Subsequently, most literature including [21], [22], [23], [24], [25], [26], [27], [28], [29] utilize a ready-made statistical model for off-line monitoring of machines as the maintenance guidance, without online considering dynamic service environment-induced stochastic fault modes, e.g. unlubrication friction-created headstock overheating and transilient load-associated tool resonance. By the same token, although Failure Mode/Effect and Criticality Analysis (FMEA/FMECA) can predetermine the relative severity and probability of failures, what it is essentially dealing with is the failure possibility of a machine before the service or in a static service environment, not the failure probability of the monitored system on the go or in the dynamic service environment, nor can it give the approximate duration range of the fragile parts from early failure to complete failure. Rather than acquiring the time-variant failure probability of monitored components in the dynamic environment, we prefer to predict the degradation duration of monitored components to total failure, which can help business owners plan some time-bound preparations in advance.

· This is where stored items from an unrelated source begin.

/-- CW registers, part 2 of the register index (R428). -/
def cwRegs2 : List CwReg := [
  { name := "TIER_HOST_RGN word 1", base := 0x805008, stride := 16, count := 64, mask := 0x1FFFFFF, dflt := 0x0, sect := 0x2, width := 8 },
  { name := "TIER_ERR_POLICY", base := 0x806000, stride := 4, count := 256, mask := 0xFF1F, dflt := 0x1400, sect := 0x3, width := 4 },
  { name := "MNT_THERM_CFG", base := 0xB01000, stride := 4, count := 1, mask := 0xF7F7F, dflt := 0x3695F, sect := 0x8, width := 4 },
  { name := "MNT_FID_CFG", base := 0xB01004, stride := 4, count := 1, mask := 0x3, dflt := 0x1, sect := 0x8, width := 4 },
  { name := "MNT_SCRUB_CFG", base := 0xB01008, stride := 4, count := 1, mask := 0xFF, dflt := 0x18, sect := 0x8, width := 4 },
  { name := "MNT_RAW_PARITY", base := 0xB01100, stride := 4, count := 1, mask := 0x1FF, dflt := 0x0, sect := 0x2, width := 4 },
  { name := "MNT_RAW_SLOT", base := 0xB01110, stride := 4, count := 16, mask := 0x1FFFF, dflt := 0x0, sect := 0x2, width := 4 },
  { name := "SPL_ARENA", base := 0xC01100, stride := 4, count := 16, mask := 0x3FFFFFF, dflt := 0x0, sect := 0x2, width := 4 },
  { name := "TRN_LAND_CFG", base := 0xE00000, stride := 4, count := 1, mask := 0x1FF, dflt := 0x0, sect := 0x2, width := 4 },
  { name := "LNK_CTL", base := 0x1000004, stride := 4, count := 1, mask := 0xFF1, dflt := 0x110, sect := 0x4, width := 4 },
  { name := "LNK_TB_CFG", base := 0x100000C, stride := 4, count := 1, mask := 0x7FFF, dflt := 0x0, sect := 0x4, width := 4 },
  { name := "LNK_LINK_CFG", base := 0x1000100, stride := 4, count := 24, mask := 0x1F, dflt := 0x0, sect := 0x4, width := 4 },
  { name := "LNK_PORT_CFG", base := 0x1000400, stride := 4, count := 12, mask := 0x3FFFF, dflt := 0x0, sect := 0x4, width := 4 },
  { name := "LNK_AXIS_CFG word 0", base := 0x1000500, stride := 16, count := 8, mask := 0xFFFFFFFFFF7FFF, dflt := 0x0, sect := 0x5, width := 8 },
  { name := "LNK_AXIS_CFG word 1", base := 0x1000508, stride := 16, count := 8, mask := 0x1FFFFFFFF7FFFFF, dflt := 0x400000, sect := 0x5, width := 8 },
  { name := "LNK_RX_WIN word 0", base := 0x1000600, stride := 16, count := 4, mask := 0xFFFFFFFFFFFF, dflt := 0x0, sect := 0x4, width := 8 },
  { name := "LNK_RX_WIN word 1", base := 0x1000608, stride := 16, count := 4, mask := 0xFFFFFFFFFFFFF, dflt := 0x0, sect := 0x4, width := 8 },
  { name := "LNK_ROUTE", base := 0x1010000, stride := 4, count := 4096, mask := 0xFFFFFFFF, dflt := 0x0, sect := 0x4, width := 4 }]
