/-- A tile-op of a BRD_MM sweep or of the bight (R79, R84, R133). -/
structure TileOp where
  line : Nat
  seq : Nat
  account : Nat
  array : Nat
  bight : Bool
  /-- Braid: its sweep within the operation. -/
  sweep : Nat
  /-- Tile index of R79; query or key tile index within the operation for the bight. -/
  tile : Nat
  batch : Nat
  row : Nat
  col : Nat
  /-- Real rows and columns. -/
  rows : Nat
  cols : Nat
  /-- Bight: 0 forward, 1 phase A, 2 phase B. -/
  phase : Nat
  stage : TileStage
  tIssue : W64
  tReady : Option W64
  tFirst : Option W64
  tLast : Option W64
  tDrain : Option W64
  /-- Timebase at the page need that the tile waits on (R140). -/
  needAt : Option Nat
  /-- The page deadline has passed: the tile reads its late pages in place. -/
  inPlace : Bool
  chafed : Bool
  flags : Byte
  tagged : Bool
  /-- Bight: output marks and statistics of the tile's rows. -/
  aVals : List Nat
  bVals : List Nat
  /-- Braid: accumulators. -/
  acc : List (BitVec 40)
  /-- Converted output elements, row-major. -/
  out : List Nat
  /-- Slots pending for this tile-op, and those among them already known to be discarded (R408, R409). -/
  pendingSlots : Nat
  discardSlots : Nat
deriving DecidableEq, Repr

/-- A sweep of a BRD_MM with a tile-op that has not retired (R80, R83): what the operand loader has read for it. Each part,
the elements of one k-block of a tile row of A or of a tile column of B with their chafe, is read once and broadcast; its
key is tile row or column × k-blocks + k-block. -/
structure Sweep where
  line : Nat
  seq : Nat
  no : Nat
  /-- DEADLINE_NS has passed: its loads read in place (R93). -/
  late : Bool
  a : SMap (List (Nat × Bool))
  b : SMap (List (Nat × Bool))
  /-- Home blocks that its loads have read in place (R96). -/
  fell : List Nat
deriving DecidableEq, Repr

/-- The lanes of a vector engine: registers v0 to v7 and flag byte of each lane, and the constants k0 to k7 (R99). -/
structure Lanes where
  regs : List (List W32)
  flags : List Byte
  konst : List W32
deriving DecidableEq, Repr

/-- One strand: arrays, sweeps in flight, tile buffers, lanes, tagging LFSR and measured rate. -/
structure Strand where
  tiles : List TileOp
  sweeps : List Sweep
  /-- The four tile buffers (R100): drained epilogue tiles, oldest first. -/
  bufs : List TileOp
  lanes : Lanes
  lfsr : W32
  /-- Mean wave rate over the last 100 µs, and the rates of those microseconds, newest first (R32). -/
  rate : Nat
  waves : List Nat
  tj : Nat
  /-- Account of the aged request that the array arbiter holds freed arrays for (R311). -/
  heldFor : Option Nat
  /-- Result and flags of the last fid request of the strand's fid port. -/
  fidData : BitVec 256
  fidFlags : Byte
  fidChafed : Bool
deriving DecidableEq, Repr

/-- One stream of the chunk a splicer holds: elements as W32 values with the flags their load raises, marks, and the
stored element bits with the scale bytes (R229 to R231). -/
structure SplStream where
  fmt : Nat
  kind : Nat
  elems : List (W32 × Byte)
  chafed : List Bool
  stored : Option (List Nat)
  scales : List Nat
deriving DecidableEq, Repr

/-- A splicer: sixteen registers and a flag byte for each element of the chunk, constants and streams (R226, R231). -/
structure Splicer where
  regs : List (List W32)
  flags : List Byte
  konst : List W32
  streams : List SplStream
  first : Nat
  seed : W64
  step : W64
  tensor : Nat
deriving DecidableEq, Repr

/-- Home-block states (R156). -/
inductive BlockState where
  | unbound | home | moving | landing | chafed
deriving DecidableEq, Repr

/-- A home-table entry with its TOUCH time (R153, R154). -/
structure HtEntry where
  state : BlockState
  tier : Tier
  land : Bool
  derived : Bool
  shared : Bool
  pinned : Bool
  repair : Bool
  account : Nat
  frame : Nat
  gen : BitVec 16
  touch : W64
deriving DecidableEq, Repr

/-- A write held for a MOVING block (R162): address within the block, bytes, and byte enables. -/
structure HeldWrite where
  offset : Nat
  bytes : List Byte
  chafed : Bool
deriving DecidableEq, Repr

/-- Who asked the mover for a block move. -/
inductive MoveOrigin where
  | op (line seq : Nat)
  | evict | refill
  | prefetch (line seq page : Nat)
  | demand (line seq : Nat)
  | landing (line seq : Nat)
  | claim
deriving DecidableEq, Repr

/-- A block move or ALLOC fill, queued or in flight. `name` is the block number (device address div 64 KiB). -/
structure Move where
  name : Nat
  origin : MoveOrigin
  fill : Bool
  dest : Tier
  account : Nat
  cls : Nat
  deadline : Nat
  /-- When it was queued, and its ready instant (R306). -/
  queuedAt : Nat
  readyAt : Option Nat
  started : Bool
  destFrame : Nat
  held : List HeldWrite
  freeAtRetire : Bool
  chafedBlock : Bool
deriving DecidableEq, Repr

/-- A tier's pools (R165) and status. -/
structure TierSt where
  general : Nat
  reserve : Nat
  evictBlocked : Bool
  badAccess : Nat
deriving DecidableEq, Repr

/-- A block's repair in progress (R178, R179). -/
structure Repair where
  name : Nat
  /-- GEN that the request names. -/
  gen : BitVec 16
  beganAt : Nat
  rank : Nat
  reqId : Nat
  /-- Served data received, by byte offset in the block. -/
  got : List (Nat × List Byte)
deriving DecidableEq, Repr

In the interests of monitoring life-circle machine reliability on line, inspired by the ideas of literature [30,31], our motivation is to develop a data-driven remaining useful life (RUL) prediction model considering the influence of stochastic fault modes on RUL prediction accuracy throughout the lead time. To the best of our knowledge, this is an early attempt to combine RUL prediction with the joint decision-making of maintenance and scheduling. Nowadays, the intelligent transformation is making the monitoring data gradually change from the production by-product to the production key [32]. Through the analysis and mining of massive degradation data, the experience- or model-driven maintenance management of manufacturing unit is ushering in a significant revolution [33,34]. And indeed, that is what generalized predictive maintenance did, which integrates condition monitoring, fault diagnosis, RUL prediction, maintenance decision-making and maintenance activities into the dispatching automation system. Nonetheless, scholars in the RUL field prefer to pursue the improvement of RUL prediction accuracy, rather than inquire into the specific maintenance logic around resource supply [35,36], which is the stand aloof from intricate industrial society to a certain extent. In its way, our modest contribution is kind of the first application exploration of RUL prediction in parallel machine system.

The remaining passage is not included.